È un rapporto, come spesso accade, dipendente per entrambi. Anche il carnefice non sarebbe tale se non avesse la sua vittima. È qui che comincia la violenza psicologica, per cui l’uomo tende a isolare la donna dai suoi amici, dalla sua famiglia; tende a mettere la famiglia in cattiva luce; tende in qualche maniera a rendere la donna dipendente da lui perché in realtà è l’uomo ad aver bisogno di quella dipendenza vittima-carnefice.
E da qui, immagino, nasce il fatto che per una donna è sempre difficile denunciare sin da subito…

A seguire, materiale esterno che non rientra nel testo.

-- ==== Sys2Proof/Safety.lean ====
section
/-! DEFINITION. What claims speak of: the canonical forms of the state's tables, the invariant every step keeps, and the states
in which a command has only its own effect. -/
namespace Sys2Proof.Machine

/-- A sparse table in its canonical form: keys strictly rising. -/
def SMap.wf {α : Type} : SMap α → Bool
  | [] => true
  | (k, _) :: r => (r.all fun x => decide (k < x.1)) && SMap.wf r

/-- The register file in its canonical form: offsets strictly rising, and none listed at its reset value. -/
def Regs.wf (m : SMap Word) : Bool := SMap.wf m && m.all fun x => decide (x.2 ≠ w64 (regReset x.1))

/-- The invariant: external memory and the register file are in canonical form, so that equal memories and equal register
files are equal data. -/
structure Inv (s : State) : Prop where
  mem : Memory.wf s.mem = true
  regs : Regs.wf s.rf = true

/-- Keystone is locked (R363). -/
def locked (s : State) : Bool := on s fKeyCtlLock

/-- No injection is armed for a target that strikes by itself (R394, R395). -/
def noInjection (s : State) : Bool :=
  !finjFor s bCore 0 && !finjFor s bCore 15 && !finjFor s bTrs 15 && !finjFor s bTime 15

/-- No work of other units waits: no update that DROOP_WARN alone held (R429), no OPEN or CLOSE that waits for CBOUND (R219), no
root entry with a close to send (R226), no input beat to take (R236), and no answer of a scratchpad held at a pier (R482). -/
def noWork (s : State) : Bool :=
  (decide (get s fFwUpdstState ≠ 4) || s.clk.droop) && s.abc.pendCmd.isNone
    && (s.abc.ctxs.all fun y => !(y.2.root && y.2.closed1 && y.2.closeAt.isSome)) && (s.abc.want.all fun y => y.2.isEmpty)
    && (s.abc.waitParts.all fun y => y.2.isEmpty) && s.piers.all fun y => y.2.answered.isEmpty

/-- Nothing is left for the end of a command to do: no block reset asked for, no injection that strikes by itself, no gate
close under way, no work of other units. -/
def calm (s : State) : Bool := s.flt.resets.isEmpty && noInjection s && s.clk.gateAt.isNone && noWork s

/-- No injection is armed in any block, no word was found bad, and nothing is left to do at the end of a command. -/
def quiet (s : State) : Bool :=
  calm s && s.flt.bad.isEmpty && (List.range 17).all fun b => decide (wbits (rd s (rFinj b)) 12 1 = 0)

/-- A management write at an offset is served to a requester: out of reset, made by an initiator or a bridge-keeper that runs, not
turned away while ECLK is stopped (R469) nor by the boot window (R362). -/
def served (s : State) (r : Requester) (off : Nat) : Bool :=
  !s.clk.inReset && canAccess s r && (!on s fClkStatStopped || servedStopped off) && !windowShut s r

/-- A management write is served, and comes from a manager. -/
def manages (s : State) (r : Requester) (off : Nat) : Bool := served s r off && isManager s r

/-- A message for this die comes in on a port that is UP, with ECLK running, outside a freeze and DEGRADED mode. -/
def delivers (s : State) (n : Nat) (h : Hdr) : Bool :=
  quiet s && decide (n < 8) && eclkRuns s && isUp s n && !frozen s && !degradedOn s && decide (h.dst = dieOf s)

/-- Nothing of the span group hangs on the state of this die's links: no mirror pairing is in force, every other die is LOST and not
known ALIGNED, and this die's alignment does not follow the links. A die in SINGLE mode that is no mirror is such a die. -/
def settled (s : State) : Bool :=
  !mirrorOn s && ((members s).all fun d => decide (d = dieOf s) || (inLost s d && !inReach s d && !s.span.aligned.contains d))
    && (isMaster s || (decide (alState s ≠ alAligned) && decide (alState s ≠ alHold)))

/-- An event of the source asks for no block reset (R371, R373). -/
def resetsNothing (s : State) (b src : Nat) : Bool := !nbit (reactions (sevOf s b src) (rctOf s b src)) 2

/-- Every register but those listed reads as before. -/
def SameRegs (s t : State) (offs : List Nat) : Prop := ∀ off, off ∉ offs → rd t off = rd s off

/-- Nothing changed but registers, and of these none but those listed. -/
def RegsOnly (s t : State) (offs : List Nat) : Prop := t = { s with rf := t.rf } ∧ SameRegs s t offs

/-- What an engine does with a write it ignores for a cause it records: the source's sticky bit is set and the source
recorded in the block's registers alone. -/
def Recorded (s t : State) (b src : Nat) : Prop :=
  nbit (get t (fStatSticky b)) src = true ∧ t = { s with rf := t.rf, flt := t.flt } ∧ SameRegs s t [rFstat b, rFfirst b]

/-! Commands at a pier. -/

/-- The row that issues a packet at the head of a queue. -/
def rowOf (a q : Nat) (ws : List Word) : Instr :=
  match pOp ws with
  | none => .sigAdd a q
  | some .sigAdd => .sigAdd a q
  | some .sigSub => .sigSub a q
  | some .poll => .poll a q
  | some .waitGe => .waitGe a q
  | some .waitTake => .waitTake a q
  | some .take => .take a q
  | some .give => .give a q
  | some .arrive => if fLANE ws then .arriveLane a q else .arrive a q
  | some .arriveCombine => .arriveCombine a q
  | some .fence => .fence a q
  | some .route => .route a q
  | some .member => .member a q
  | some .alloc => .alloc a q
  | some .free => .free a q
  | some .audit => .audit a q

/-- Pier p issues item i, the head of queue q of agent a, now: the units run, the pointers of R59 choose the queue, the item holds
no credit, no QSEQ and no place among stalled heads yet, and no other command of the queue bears the same stamp. -/
def issues (s : State) (a q : Nat) (p : PierNet) (i : Item) : Bool :=
  quiet s && coreRuns s && decide (q < 4) && decide (pierOf s a = some p) && decide (pierNet s p.pier = some p)
    && !(pierSt s p.pier).stopped && decide (headOf (queueOf s a q).items = some i) && decide (i.st = .unissued)
    && decide (i.credits = []) && decide (i.qseq = none) && decide (i.since = 0) && decide (nextToIssue s p = some (localIdx p a, q))
    && (queueOf s a q).items.all fun j => decide (j.cmd ≠ some (stamp s p a q i))

/-- An issued command passes the pier's checks and does not stall there (R89, R92). -/
def passes (s : State) (c : Cmd) : Bool :=
  decide (pierCheck s c = none) && decide ((tenSt s c.tenant).st = .active) && decide (pierStall s c = none)

/-- It passes, and leaves without a release drain before it (R243). -/
def departs (s : State) (c : Cmd) : Bool := passes s c && decide (drainScope c.words = none)

/-- Every earlier command that a FENCE at item i waits for has its reply: of its queue, and with ALLQ those of the agent's other
queues issued before it (R88). -/
def clearBefore (s : State) (a q : Nat) (i : Item) : Bool :=
  ((queueOf s a q).items.takeWhile fun j => decide (j ≠ i)).all (fun j => j.st.finished) &&
    (!fALLQ i.words || ((List.range 4).filter fun r => decide (r ≠ q)).all fun r =>
      (queueOf s a r).items.all fun j => match j.cmd with
        | some _ => !decide (j.ord < s.order + 1) || j.st.finished
        | none => true)

/-- Item i, the head of queue q of agent a, holds the command c of this die, issued before and held at its pier, which nothing
there holds back any longer. -/
def resumes (s : State) (a q : Nat) (p : PierNet) (i : Item) (c : Cmd) : Bool :=
  quiet s && coreRuns s && decide (q < 4) && decide (pierOf s a = some p) && decide (pierNet s p.pier = some p)
    && !(pierSt s p.pier).stopped && decide (headOf (queueOf s a q).items = some i) && decide (itemOf s c = some i)
    && decide (c.agent = a) && decide (c.queue = q) && decide (c.die = dieOf s) && decide (c.pier = p.pier)
    && decide (c.words = i.words) && !isOlder (epochOf s c.tenant) c.epoch && !degradedOn s
    && decide ((tenSt s c.tenant).st = .active) && decide (pierStall s c = none)

/-- The slot to which a bank leads an operation of a command on object number n: the entry is RESIDENT and nothing is held for it
(R34 to R37). -/
def bankSlot (s : State) (c : Cmd) (op : Op) (n : Nat) : Option Nat :=
  match resolve s c op n with
  | .error _ => none
  | .ok (i, _) =>
    let e := htmAt s i
    if on s fSemaStatHtmReady ∧ heldAtBank s i = false ∧ e.state = .resident then some (slotKey e.slice e.slot) else none

/-- The slot to which an operation of a command of this die on object number n leads, by its pier's translation where that fits the
slot it names, by the bank otherwise (R35, R36, R172). -/
def homeSlot (s : State) (c : Cmd) (op : Op) (n : Nat) : Option Nat :=
  match (pierSt s c.pier).cache.find? fun y => decide (y.tenant = c.tenant) && decide (y.obj = n) with
  | none => bankSlot s c op n
  | some y =>
    match slotAt s (slotKey y.slice y.slot) with
    | none => bankSlot s c op n
    | some o =>
      if o.tenant = c.tenant ∧ o.obj = n ∧ s.sema.rebuild.contains ((htmIdx s c.tenant n).getD 0) = false
      then some (slotKey y.slice y.slot) else bankSlot s c op n

/-- An operation is applied to the object x in a slot as soon as it comes there: the slice has room for it, no pass of the object is
paused, it is not poisoned nor found to differ from its second copy, and its tenant is not mirrored. -/
def takesOp (s : State) (key : Nat) (x : Slot) : Bool :=
  decide (slotAt s key = some x) && !noCredit s (sliceOf key) && !x.paused && !x.poison
    && !(x.paired && s.flt.differ.contains key) && !mirrored s x.tenant

/-- A command of this die reaches the object x in a slot, which takes it. -/
def homes (s : State) (c : Cmd) (key : Nat) (x : Slot) : Bool :=
  decide (pDie c.words = dieOf s) && decide ((pOp c.words).bind (fun op => homeSlot s c op (pObj c.words)) = some key)
    && takesOp s key x

/-- Nothing waits for an object: no waiter, so no segment of them (R502), and no try-once wait beside it. -/
def unwatched (x : Slot) : Bool := decide (x.waiters = []) && decide (x.segs = []) && decide (x.tries = [])

/-- No register but programmable and fixed counters (R434, R438) and those listed reads otherwise than before. -/
def SameButCounters (s u : State) (offs : List Nat) : Prop :=
  ∀ off, off ∉ offs → (off < 0x143000 ∨ 0x145000 ≤ off) → rd u off = rd s off

/-- In queue q of agent a, item i has become j; what delivery has yet to pass of every queue (R359) is otherwise the same, and
so are the agents' ports and the rest of their queues. -/
def Becomes (s u : State) (a q : Nat) (i j : Item) : Prop :=
  dropSkips (queueOf u a q).items = dropSkips (mapFirst (fun k => decide (k = i)) (fun _ => j) (queueOf s a q).items) ∧
  (∀ b r, (b, r) ≠ (a, q) → dropSkips (queueOf u b r).items = dropSkips (queueOf s b r).items) ∧
  (∀ b r, { queueOf u b r with items := [] } = { queueOf s b r with items := [] }) ∧
  ∀ b, { agentSt u b with queues := [] } = { agentSt s b with queues := [] }

/-- Item i as issued with the stamp c, in a new state; it comes after all commands issued before. -/
def Item.issued (i : Item) (s : State) (c : Cmd) (st : ItemSt) : Item :=
  { i with st := st, cmd := some c, traced := isTraced s c.agent c.words, ord := s.order + 1 }

/-- Item i with its reply generated, credits returned; what the reply waits for is as R247 and R480 have it. It takes its place among
the replies of the die. -/
def Item.replied (i : Item) (s : State) (c : Cmd) (r : Reply) : Item :=
  { i with
    st := .done r (awaitOf s (queueOf s c.agent c.queue).items c r.status), credits := [], since := s.order + 1 }

/-- Item i issued with the stamp c and with its reply generated in the same command. -/
def Item.answered (i : Item) (s : State) (c : Cmd) (r : Reply) : Item :=
  { (i.issued s c .out).replied s c r with since := s.order + 2 }

/-- The slot of a key has become y, and every other slot is as before. -/
def SlotBecomes (s u : State) (key : Nat) (y : Slot) : Prop :=
  slotAt u key = some y ∧ ∀ k, k ≠ key → slotAt u k = slotAt s k

/-- A command of this die changed only queues, its pier, slots, counters, the fills and invalidations under way, the order of
issue and the registers listed. -/
def AtHome (s u : State) (pier : Nat) (offs : List Nat) : Prop :=
  u = { s with
    rf := u.rf, obs := u.obs, agents := u.agents, piers := u.piers, sema := { s.sema with slots := u.sema.slots }
    gir := { s.gir with fills := u.gir.fills, invs := u.gir.invs }, order := u.order } ∧
  (∀ k, k ≠ pier → pierSt u k = pierSt s k) ∧ SameButCounters s u offs

end Sys2Proof.Machine
end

Esattamente. La donna vive, come abbiamo detto, una sorta di senso di colpa: si sente lei per prima responsabile della violenza. Ma, soprattutto, in questi casi si instaura una sorta di circolarità della violenza: prima c’è la luna di miele, dunque c’è apparente affetto, dopo cominciano i primi segni di violenza, magari uno schiaffetto, ma subito l’uomo si scusa, dice che non capiterà mai più, che è colpa magari dell’alcol o dello stress. E così torna la luna di miele, che però poi si trasforma ancora una volta in nuova violenza aumentata di grado: lo schiaffo o il pugno si fanno via via più forti in questa continua circolarità.
Perché, però, dopo le prime forme di violenza si ha difficoltà a denunciare?
Per via della violenza e della soccombenza psicologica. Ecco perché io molto spesso anche in questi casi parlo di una forma di sindrome di Stoccolma.
Come si fa ad uscire da questa condizione?
Non è facile. La donna si sente come chiusa in una sorta di carcere mentale, molto spesso. Ma quando la donna trova la chiave giusta riesce ad uscire. Ripeto: non è facile. Ci sono casi di donne che hanno denunciato il marito anche dopo 20 anni di violenze subite. Tenga conto che la media prima della denuncia si aggira sugli 8 anni, ma ovviamente molto dipende anche dal contesto familiare.
Quali consigli si sente di dare?
Uno, fondamentale: denunciare subito. Sin dal primo schiaffo, o dal primo pugno. L’errore è cominciare a giustificare o a scusare il proprio partner. Non bisogna mai aspettare. Anche perché un uomo violento è anche sempre bugiardo: ci dirà che è stato un errore, che non capiterà mai più, ma non è vero. Si illude, forse, anche lui per primo che può cambiare, ma non è poi quello che accade.